# Kayaking baits out from the surf



## fender346 (Feb 14, 2008)

Hello everyone!

first off, thanks for all the wealth of information posted on this site

I'm thinking that KAYAKING the bait out is the ONLY chance in hell that I stand at catching something from sizable from COROLLA BEACH. 

Can anybody share their expirence 
and possibly offer some ADVICE in kayaking baits out like this?
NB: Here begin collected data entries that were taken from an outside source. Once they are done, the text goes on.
/-- ROM accesses are not narrowed (20 R137). -/
theorem not_narrow_of_rom {s : State} {ctl : BitVec 8} (h : s.romAccess ctl = true) : s.narrowAccess ctl = false := by
  unfold State.romAccess at h
  have h4 : ctl.toNat % 8 = 4 := by simp at h; exact h.1
  unfold State.narrowAccess
  rw [h4]
  simp

/-- The word that an access brings (20 R136, R140). -/
theorem busRead_brings (s : State) (d : Access) : s.Brings d.ctl d.pa (s.busRead d) := by
  intro h7 h6
  rw [State.busRead, (accessSpace_cases s d.ctl).2 h7 h6]
  cases h : s.romAccess d.ctl with
  | true =>
    rw [not_narrow_of_rom h]
    rfl
  | false =>
    simp only [Bool.false_eq_true, if_false, narrowed_eq]
    rfl

theorem byteAt_word (v : Word) (w : IAddr) (a : Nat) (h : a / 4 = w.toNat) :
    byteAt v a = byteOfWord v (a - wordBase w) := by
  have hf : ∀ i, (v.extractLsb' i 8 : BitVec 8) = BitVec.ofNat 8 (v.toNat / 2 ^ i) := by
    intro i
    apply BitVec.eq_of_toNat_eq
    simp [BitVec.extractLsb'_toNat, Nat.shiftRight_eq_div_pow]
  have h4 : a % 4 = a - wordBase w := by unfold wordBase; omega
  have hlt : a % 4 < 4 := Nat.mod_lt _ (by decide)
  unfold byteAt
  rw [h4] at *
  generalize a - wordBase w = k at hlt
  interval_cases k
  · exact (hf 24).symm
  · exact (hf 16).symm
  · exact (hf 8).symm
  · exact (hf 0).symm

theorem leftWord_eq (s : State) (ctl : BitVec 8) (pa v : Word) :
    (if s.narrowed ctl then Config.narrowWrite (ctlOpt ctl) (pa.extractLsb' 0 2) (Memory.readWord s.idm (wordAddr pa)) v
      else v) = s.leftWord ctl pa v (Memory.read s.idm) := by
  have hb : wordBase (wordAddr pa) = pa.toNat / 4 * 4 := by
    unfold wordBase wordAddr
    have := pa.isLt
    rw [BitVec.extractLsb'_toNat, Nat.shiftRight_eq_div_pow]
    omega
  unfold State.leftWord
  rw [narrowed_eq, Memory.readWord, hb]
  rfl

/-- What an access stores (20 R136, R140). -/
theorem busWrite_stores (s : State) (d : Access) (v : Word) : StoresWord s (s.busWrite d v) d.ctl d.pa v := by
  intro a
  refine ⟨?_, by simp⟩
  unfold State.bytesAfter
  by_cases h76 : d.ctl.getLsbD 7 = true ∨ d.ctl.getLsbD 6 = true
  · have hm : s.movesByte d.ctl d.pa a = false := by
      unfold State.movesByte
      rcases h76 with h | h <;> rw [h] <;> simp
    rw [hm, if_neg (by decide), State.busWrite]
    rcases (accessSpace_cases s d.ctl).1 h76 with h | h <;> rw [h]
  · have h7 : d.ctl.getLsbD 7 = false := by
      cases hx : d.ctl.getLsbD 7 with
      | false => rfl
      | true => exact absurd (.inl hx) h76
    have h6 : d.ctl.getLsbD 6 = false := by
      cases hx : d.ctl.getLsbD 6 with
      | false => rfl
      | true => exact absurd (.inr hx) h76
    rw [State.busWrite, (accessSpace_cases s d.ctl).2 h7 h6]
    cases h : s.romAccess d.ctl with
    | true =>
      have hm : s.movesByte d.ctl d.pa a = false := by
        unfold State.movesByte
        simp [h]
      simp only [if_true, hm, Bool.false_eq_true, if_false]
    | false =>
      have hm : s.movesByte d.ctl d.pa a = decide (a / 4 = (wordAddr d.pa).toNat) := by
        unfold State.movesByte wordAddr
        rw [h7, h6, h]
        have hp : d.pa.toNat / 4 < 2 ^ 30 := by have := d.pa.isLt; omega
        rw [BitVec.extractLsb'_toNat, Nat.shiftRight_eq_div_pow,
          Nat.mod_eq_of_lt (show d.pa.toNat / 2 ^ 2 < 2 ^ 30 from hp)]
        rfl
      simp only [Bool.false_eq_true, if_false, State.writeIdm, leftWord_eq]
      rw [hm, Memory.read_writeWord]
      by_cases hw : a / 4 = (wordAddr d.pa).toNat
      · have hb : wordBase (wordAddr d.pa) ≤ a ∧ a < wordBase (wordAddr d.pa) + 4 := by
          unfold wordBase
          omega
        rw [decide_eq_true hw, if_pos rfl, if_pos hb, byteAt_word _ (wordAddr d.pa) a hw]
      · have hb : ¬(wordBase (wordAddr d.pa) ≤ a ∧ a < wordBase (wordAddr d.pa) + 4) := by
          unfold wordBase
          omega
        rw [decide_eq_false hw, if_neg hb]
        rfl

/-- What the completion of an access that the system answers without `*DERR` does (20 R146, R147, R162). -/
structure Completed (s t : State) (d : Access) : Prop where
  inflight : t.inflight = none
  load : d.isLoad = true → ∃ w, s.Brings d.ctl d.pa w ∧
    (d.discard = false → implemented d.tr = true → t.readReg .A d.tr = w) ∧
    SameRegs s t (if d.discard then [] else [d.tr]) ∧
    (if d.set then StoresWord s t d.ctl d.pa 0xFFFFFFFF#32 else SameMemory s t)
  store : d.isLoad = false → SameRegs s t [] ∧ StoresWord s t d.ctl d.pa d.data
  chc : t.chc = if s.frozen then s.chc else putBit s.chc chcCV false
  sps : if d.isLoad = true ∧ d.discard = false ∧ d.tr = 1#8 then t.sps = .settled none else t.sps = s.sps

theorem clearCv_chc (s : State) : s.clearCv.chc = if s.frozen then s.chc else putBit s.chc chcCV false := by
  unfold State.clearCv
  split <;> rfl

theorem complete_ok {s : State} {d : Access} (h : s.answered (d.isLoad && d.set) = true) : Completed s (s.complete d) d := by
  have hf : s.answer d = .ready := (answer_iff s d).1.mpr h
  have he : s.complete d = ((s.endAccess d).transfer d).clearCv := by rw [State.complete, hf, if_neg (by decide)]
  have hfr : ((s.endAccess d).transfer d).frozen = s.frozen := State.frozen_congr (by simp) (by simp)
  rw [he]
  refine ⟨by simp [State.endAccess], ?_, ?_, ?_, ?_⟩
  · intro hl
    refine ⟨(s.endAccess d).busRead d, ?_, ?_, ?_, ?_⟩
    · have := busRead_brings (s.endAccess d) d
      exact this
    · intro hd hi
      rw [State.readReg_congr (s := (s.endAccess d).transfer d) (by simp) (by simp) _ hi, State.transfer, if_pos hl, hd,
        if_neg (by decide), State.readReg_storeReg _ _ _ _ _ _ hi, if_pos rfl]
    · intro a ha hn
      rw [State.readReg_congr (s := (s.endAccess d).transfer d) (by simp) (by simp) _ ha, State.transfer, if_pos hl]
      cases hd : d.discard with
      | true =>
        rw [if_pos rfl]
        refine State.readReg_congr ?_ ?_ _ ha <;> split <;> simp [State.endAccess]
      | false =>
        rw [hd, if_neg (by decide)] at hn
        have hne : a ≠ d.tr := by simpa using hn
        rw [if_neg (by decide), State.readReg_storeReg _ _ _ _ _ _ ha, if_neg hne]
        refine State.readReg_congr ?_ ?_ _ ha <;> split <;> simp [State.endAccess]
    · have hmem : ∀ a, Memory.read ((s.endAccess d).transfer d).clearCv.idm a =
          Memory.read (if d.set then (s.endAccess d).busWrite d 0xFFFFFFFF#32 else s.endAccess d).idm a ∧
          Memory.read ((s.endAccess d).transfer d).clearCv.rom a = Memory.read s.rom a := by
        intro a
        refine ⟨?_, by simp [State.endAccess]⟩
        simp only [State.clearCv_idm, State.transfer, hl, if_true]
        split <;> simp
      cases hset : d.set with
      | true =>
        rw [if_pos rfl]
        intro a
        have := hmem a
        rw [hset, if_pos rfl] at this
        rw [this.1, this.2]
        exact ⟨(busWrite_stores (s.endAccess d) d _ a).1, rfl⟩
      | false =>
        rw [if_neg (by decide)]
        intro a
        have := hmem a
        rw [hset, if_neg (by decide)] at this
        exact this
  · intro hl
    have ht : (s.endAccess d).transfer d = (s.endAccess d).busWrite d d.data := by
      rw [State.transfer, hl, if_neg (by decide)]
    rw [ht]
    constructor
    · intro a ha _
      exact State.readReg_congr (by simp [State.endAccess]) (by simp [State.endAccess]) _ ha
    · intro a
      rw [State.clearCv_idm, State.clearCv_rom]
      exact busWrite_stores (s.endAccess d) d d.data a
  · rw [clearCv_chc, hfr]
    simp [State.endAccess]
  · simp only [State.clearCv_sps, State.transfer]
    have hw : (if d.set then (s.endAccess d).busWrite d 0xFFFFFFFF#32 else s.endAccess d).sps = s.sps := by
      split <;> simp [State.endAccess]
    cases hl : d.isLoad with
    | false =>
      rw [if_neg (by simp), if_neg (by decide)]
      simp [State.endAccess]
    | true =>
      rw [if_pos (show true = true from rfl)]
      cases hd : d.discard with
      | true =>
        rw [if_neg (by simp), if_pos rfl, hw]
      | false =>
        rw [if_neg (show ¬false = true by decide), State.storeReg_sps]
        by_cases h1 : d.tr = 1#8
        · rw [if_pos h1, if_pos ⟨rfl, rfl, h1⟩]
          rfl
        · rw [if_neg h1, if_neg (by simp [h1]), hw]

/-- An access answered with `*DERR` (20 R147, R165). -/
theorem complete_err {s : State} {d : Access} (h : s.refusedBySystem (d.isLoad && d.set) = true) :
    s.complete d = (s.endAccess d).failAccess d := by
  rw [State.complete, (answer_iff s d).2.mpr h, if_pos rfl]

/-- What is stored, and what a load brings, depend on the control field, the memories and the parameters of the system alone. -/
theorem access_congr {s t : State} (h1 : t.sys = s.sys) (h2 : t.idm = s.idm) (h3 : t.rom = s.rom) (ctl : BitVec 8)
    (pa w : Word) : (t.Brings ctl pa w ↔ s.Brings ctl pa w) ∧ ∀ u, (StoresWord t u ctl pa w ↔ StoresWord s u ctl pa w) := by
  unfold State.Brings StoresWord State.bytesAfter State.movesByte State.leftWord State.romAccess State.narrowAccess
  rw [h1, h2, h3]
  exact ⟨Iff.rfl, fun _ => Iff.rfl⟩

end Sys2Proof.Machine
end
I'll be there in two weeks and am determined to catch something from the surf this way. 
I'm also gonna try trolling lures while I'm out there.

Thanks
will post report


----------



## JayCamx23 (Apr 3, 2005)

never yakked any baits out, but from what i learned kayaking in the surf last year, dont go out when its too windy, or youll be 50 yards down the beach in SECONDS, not minutes. second, plow through waves head on, and i mean PLOW. dont stop paddling when the wave hits or youll go flying backwards and you will flip. i got a nasty gash on my head last year this way cuz the yak smashed my head when i flipped. Your gonna get wet either way lol so might as well stay on board and plow through it then try to float over it and get pushed back and flip.

hope this helps


----------



## NateM (Jan 9, 2008)

Sure you can catch big fish from the surf. Right now there are a bunch of cobia moving in and yaking a bait out would increase your chances big time. And if nothing, Im sure a shark would pick it up.


----------



## Singletjeff (Mar 27, 2005)

I have a Ocean Kayak Frenzy that I used to Yak baits out. I too will be in Corolla this summer and plan on yakking out baits as well as paddling out and fishing from the yak. I will tell you, the first few times you yak out a bait, only carry one at a time. Not only will the wind blow you, but the currents can move you around quite a bit too. This is just a fact of life paddling out baits. Honestly, I worry about the bow in the line more than where the wind pushes me, you can always correct that by paddling out at an angle into the wind. Keep looking back, to make sure you are going as close to straight out as possible. Time you break crossings whether going in or out for a lull in the surf and as Jay said....just keep paddling and ALWAYS take them head on. If you see an obvious rip, there's a good place to set up (fish will be there) and its easier to get out through a rip, but be aware that it has just as much affect on a yak as it does on a swimmer, so to get out of the rip paddle at an angle out of it and NEVER try to head back to the beach through the rip...let the waves take you in. If you've really never paddled the yak in the ocean before, Remember.. safety first. Always Always Always wear your PFD (personal flotation device), aka Life Jacket, make sure its one rated for your size. Are you renting a yak or do you own one? Never try and take a tandem yak out through the surf solo while sitting in the back.....I learned this the hard way. Know your limitations, if you are a strong swimmer with lots of experience paddling then you can go further out. Remember conditions on the water can change in minutes. Be very careful how far you go if you are inexperienced. Paddling may look easy, but if your arms, back etc aren't used to it, you may tire very easy, then you're stuck. If you plan on trolling and fishing from the yak, make sure you have a back rest or you may end up crippled after a very short time in the water.


----------



## fender346 (Feb 14, 2008)

Thanks for the excellent info guys !!! 
You've open my eyes up to the many factors involved in yaking bait out!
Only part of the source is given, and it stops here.